§ **Problem details**
Write out exactly the lines of the entries below from the one holding "(Table 13-5). -/" to the one holding "okStream p.stream && okByte p.image", inclusive, and leave out all other lines.

(Stored data)
========

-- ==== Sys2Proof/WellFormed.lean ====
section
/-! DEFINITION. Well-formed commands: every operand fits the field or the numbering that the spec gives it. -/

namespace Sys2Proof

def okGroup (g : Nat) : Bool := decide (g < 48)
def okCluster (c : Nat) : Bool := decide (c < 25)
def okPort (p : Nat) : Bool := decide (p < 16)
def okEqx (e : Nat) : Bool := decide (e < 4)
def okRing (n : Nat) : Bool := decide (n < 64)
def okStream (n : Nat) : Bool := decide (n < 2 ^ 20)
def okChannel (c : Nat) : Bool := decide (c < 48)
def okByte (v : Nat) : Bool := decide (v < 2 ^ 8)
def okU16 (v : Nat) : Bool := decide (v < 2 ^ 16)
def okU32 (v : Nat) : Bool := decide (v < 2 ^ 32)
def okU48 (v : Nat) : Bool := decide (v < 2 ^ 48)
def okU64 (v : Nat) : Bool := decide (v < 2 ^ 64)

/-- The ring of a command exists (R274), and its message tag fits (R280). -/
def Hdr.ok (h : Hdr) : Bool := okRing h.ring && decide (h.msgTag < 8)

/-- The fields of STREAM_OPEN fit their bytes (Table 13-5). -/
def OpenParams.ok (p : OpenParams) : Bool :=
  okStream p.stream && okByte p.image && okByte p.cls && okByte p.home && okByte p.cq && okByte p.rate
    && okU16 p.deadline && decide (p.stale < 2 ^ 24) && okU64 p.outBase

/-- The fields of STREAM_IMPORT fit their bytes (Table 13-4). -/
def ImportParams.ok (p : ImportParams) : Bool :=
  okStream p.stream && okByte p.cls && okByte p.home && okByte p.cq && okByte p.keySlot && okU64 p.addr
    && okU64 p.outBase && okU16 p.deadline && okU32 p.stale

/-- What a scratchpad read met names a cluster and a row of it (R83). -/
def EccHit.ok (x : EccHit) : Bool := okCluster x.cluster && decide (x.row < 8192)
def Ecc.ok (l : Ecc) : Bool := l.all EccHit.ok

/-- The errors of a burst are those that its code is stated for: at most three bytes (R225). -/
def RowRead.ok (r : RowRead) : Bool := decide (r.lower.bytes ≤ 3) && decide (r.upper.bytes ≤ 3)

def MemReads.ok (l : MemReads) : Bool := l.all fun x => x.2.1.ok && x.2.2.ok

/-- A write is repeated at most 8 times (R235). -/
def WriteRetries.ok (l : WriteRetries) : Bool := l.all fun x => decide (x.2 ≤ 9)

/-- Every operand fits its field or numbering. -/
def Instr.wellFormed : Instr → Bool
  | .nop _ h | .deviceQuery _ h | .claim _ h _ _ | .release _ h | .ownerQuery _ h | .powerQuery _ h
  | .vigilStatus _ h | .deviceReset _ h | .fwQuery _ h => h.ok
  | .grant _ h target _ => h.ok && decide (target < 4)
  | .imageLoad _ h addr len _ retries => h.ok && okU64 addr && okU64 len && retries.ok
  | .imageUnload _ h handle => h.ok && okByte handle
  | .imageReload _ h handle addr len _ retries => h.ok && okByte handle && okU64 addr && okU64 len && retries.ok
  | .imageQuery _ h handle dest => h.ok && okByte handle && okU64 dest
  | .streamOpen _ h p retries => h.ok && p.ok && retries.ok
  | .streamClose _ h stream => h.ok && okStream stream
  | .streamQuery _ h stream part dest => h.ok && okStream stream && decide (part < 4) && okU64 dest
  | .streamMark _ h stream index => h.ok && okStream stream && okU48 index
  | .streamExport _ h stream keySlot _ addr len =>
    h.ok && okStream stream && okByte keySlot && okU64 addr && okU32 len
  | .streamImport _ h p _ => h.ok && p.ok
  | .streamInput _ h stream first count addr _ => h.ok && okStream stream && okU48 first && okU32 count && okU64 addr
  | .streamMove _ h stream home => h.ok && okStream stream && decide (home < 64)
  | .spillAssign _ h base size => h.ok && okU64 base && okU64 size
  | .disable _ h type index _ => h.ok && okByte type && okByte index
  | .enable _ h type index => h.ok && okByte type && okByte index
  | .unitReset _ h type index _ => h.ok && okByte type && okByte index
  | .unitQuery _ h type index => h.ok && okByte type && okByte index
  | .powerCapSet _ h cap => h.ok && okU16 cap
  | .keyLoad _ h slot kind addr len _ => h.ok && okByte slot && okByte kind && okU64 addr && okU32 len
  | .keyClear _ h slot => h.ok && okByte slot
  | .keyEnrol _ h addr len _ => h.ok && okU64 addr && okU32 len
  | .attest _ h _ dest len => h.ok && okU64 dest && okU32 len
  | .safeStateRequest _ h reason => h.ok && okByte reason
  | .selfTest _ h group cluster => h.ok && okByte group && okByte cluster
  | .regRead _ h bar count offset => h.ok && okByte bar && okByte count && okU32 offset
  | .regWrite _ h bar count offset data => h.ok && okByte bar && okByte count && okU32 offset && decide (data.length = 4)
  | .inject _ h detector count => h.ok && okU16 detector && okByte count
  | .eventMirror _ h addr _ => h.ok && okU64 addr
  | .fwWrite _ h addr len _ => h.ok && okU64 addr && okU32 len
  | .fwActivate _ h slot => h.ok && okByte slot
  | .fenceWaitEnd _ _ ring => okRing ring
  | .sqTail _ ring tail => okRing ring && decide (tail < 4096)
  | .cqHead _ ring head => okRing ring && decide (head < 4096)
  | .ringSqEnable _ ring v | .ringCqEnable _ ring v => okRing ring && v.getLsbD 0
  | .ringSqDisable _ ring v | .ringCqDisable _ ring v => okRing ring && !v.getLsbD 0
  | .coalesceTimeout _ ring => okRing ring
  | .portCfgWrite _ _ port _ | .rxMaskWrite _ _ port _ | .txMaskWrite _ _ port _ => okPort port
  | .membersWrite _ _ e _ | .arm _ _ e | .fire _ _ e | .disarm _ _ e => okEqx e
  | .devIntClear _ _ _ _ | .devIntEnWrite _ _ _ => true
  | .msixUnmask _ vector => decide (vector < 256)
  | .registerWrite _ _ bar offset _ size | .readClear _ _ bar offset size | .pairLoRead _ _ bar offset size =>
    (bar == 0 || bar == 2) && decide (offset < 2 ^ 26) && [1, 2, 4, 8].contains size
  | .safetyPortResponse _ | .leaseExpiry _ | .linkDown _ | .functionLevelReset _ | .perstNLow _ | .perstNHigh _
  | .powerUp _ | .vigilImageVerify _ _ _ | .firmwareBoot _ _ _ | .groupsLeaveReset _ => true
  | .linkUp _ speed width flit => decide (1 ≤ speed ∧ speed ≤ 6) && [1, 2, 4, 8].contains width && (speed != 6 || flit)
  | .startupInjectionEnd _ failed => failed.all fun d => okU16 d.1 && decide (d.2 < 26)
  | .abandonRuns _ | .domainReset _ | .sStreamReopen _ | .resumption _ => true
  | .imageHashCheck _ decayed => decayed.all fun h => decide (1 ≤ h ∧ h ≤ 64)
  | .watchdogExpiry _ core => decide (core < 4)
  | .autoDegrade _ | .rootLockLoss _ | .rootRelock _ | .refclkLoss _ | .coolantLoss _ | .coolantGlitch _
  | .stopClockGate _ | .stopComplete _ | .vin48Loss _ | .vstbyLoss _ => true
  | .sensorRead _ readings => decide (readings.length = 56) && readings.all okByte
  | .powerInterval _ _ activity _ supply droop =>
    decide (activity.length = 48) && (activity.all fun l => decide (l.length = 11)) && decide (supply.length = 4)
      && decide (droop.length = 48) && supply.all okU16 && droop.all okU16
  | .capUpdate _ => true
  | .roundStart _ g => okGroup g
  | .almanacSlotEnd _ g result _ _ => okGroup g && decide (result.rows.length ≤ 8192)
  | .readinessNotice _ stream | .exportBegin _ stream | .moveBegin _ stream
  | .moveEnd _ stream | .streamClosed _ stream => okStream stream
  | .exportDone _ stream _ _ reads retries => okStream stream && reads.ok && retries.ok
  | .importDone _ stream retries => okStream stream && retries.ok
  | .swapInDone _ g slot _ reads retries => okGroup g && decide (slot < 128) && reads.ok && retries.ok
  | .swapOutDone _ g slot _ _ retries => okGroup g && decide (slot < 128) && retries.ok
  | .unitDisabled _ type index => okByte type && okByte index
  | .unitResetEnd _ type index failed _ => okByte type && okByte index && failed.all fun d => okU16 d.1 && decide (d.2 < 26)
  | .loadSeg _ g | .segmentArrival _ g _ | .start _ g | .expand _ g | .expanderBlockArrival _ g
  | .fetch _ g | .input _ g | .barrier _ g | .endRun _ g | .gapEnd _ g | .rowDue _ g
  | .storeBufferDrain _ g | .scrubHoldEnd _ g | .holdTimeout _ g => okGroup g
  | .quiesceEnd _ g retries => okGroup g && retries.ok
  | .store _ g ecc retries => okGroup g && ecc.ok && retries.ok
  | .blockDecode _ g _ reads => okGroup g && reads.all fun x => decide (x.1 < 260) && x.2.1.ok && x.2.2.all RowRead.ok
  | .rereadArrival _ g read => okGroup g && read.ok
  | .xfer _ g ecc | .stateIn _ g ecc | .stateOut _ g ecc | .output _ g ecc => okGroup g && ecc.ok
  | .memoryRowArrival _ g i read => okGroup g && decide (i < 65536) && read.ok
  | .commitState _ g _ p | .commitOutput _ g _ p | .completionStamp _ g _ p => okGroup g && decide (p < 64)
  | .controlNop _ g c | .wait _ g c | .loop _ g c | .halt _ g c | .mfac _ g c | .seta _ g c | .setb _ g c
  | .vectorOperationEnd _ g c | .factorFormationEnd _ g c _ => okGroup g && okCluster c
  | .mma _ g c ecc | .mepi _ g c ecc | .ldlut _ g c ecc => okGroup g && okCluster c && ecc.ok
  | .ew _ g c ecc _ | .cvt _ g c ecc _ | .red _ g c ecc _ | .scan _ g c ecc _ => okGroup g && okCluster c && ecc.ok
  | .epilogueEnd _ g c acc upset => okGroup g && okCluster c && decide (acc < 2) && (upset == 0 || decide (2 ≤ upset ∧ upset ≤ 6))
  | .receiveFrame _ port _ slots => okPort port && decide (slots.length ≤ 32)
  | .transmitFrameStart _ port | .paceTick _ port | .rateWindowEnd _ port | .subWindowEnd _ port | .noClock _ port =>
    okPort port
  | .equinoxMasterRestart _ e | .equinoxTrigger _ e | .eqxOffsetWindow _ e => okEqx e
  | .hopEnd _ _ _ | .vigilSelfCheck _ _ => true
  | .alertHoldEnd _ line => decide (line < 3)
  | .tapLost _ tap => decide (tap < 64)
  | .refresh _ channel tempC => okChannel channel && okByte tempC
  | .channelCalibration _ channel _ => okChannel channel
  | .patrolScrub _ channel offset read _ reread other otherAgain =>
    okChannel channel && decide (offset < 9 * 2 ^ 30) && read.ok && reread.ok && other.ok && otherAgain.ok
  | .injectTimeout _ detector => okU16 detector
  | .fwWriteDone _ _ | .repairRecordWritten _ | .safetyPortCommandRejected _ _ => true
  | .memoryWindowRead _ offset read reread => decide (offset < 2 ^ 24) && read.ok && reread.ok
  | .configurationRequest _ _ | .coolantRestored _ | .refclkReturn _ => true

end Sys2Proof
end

========

§ **Solution to the problem**
/-- The fields of STREAM_OPEN fit their bytes (Table 13-5). -/
def OpenParams.ok (p : OpenParams) : Bool :=
  okStream p.stream && okByte p.image && okByte p.cls && okByte p.home && okByte p.cq && okByte p.rate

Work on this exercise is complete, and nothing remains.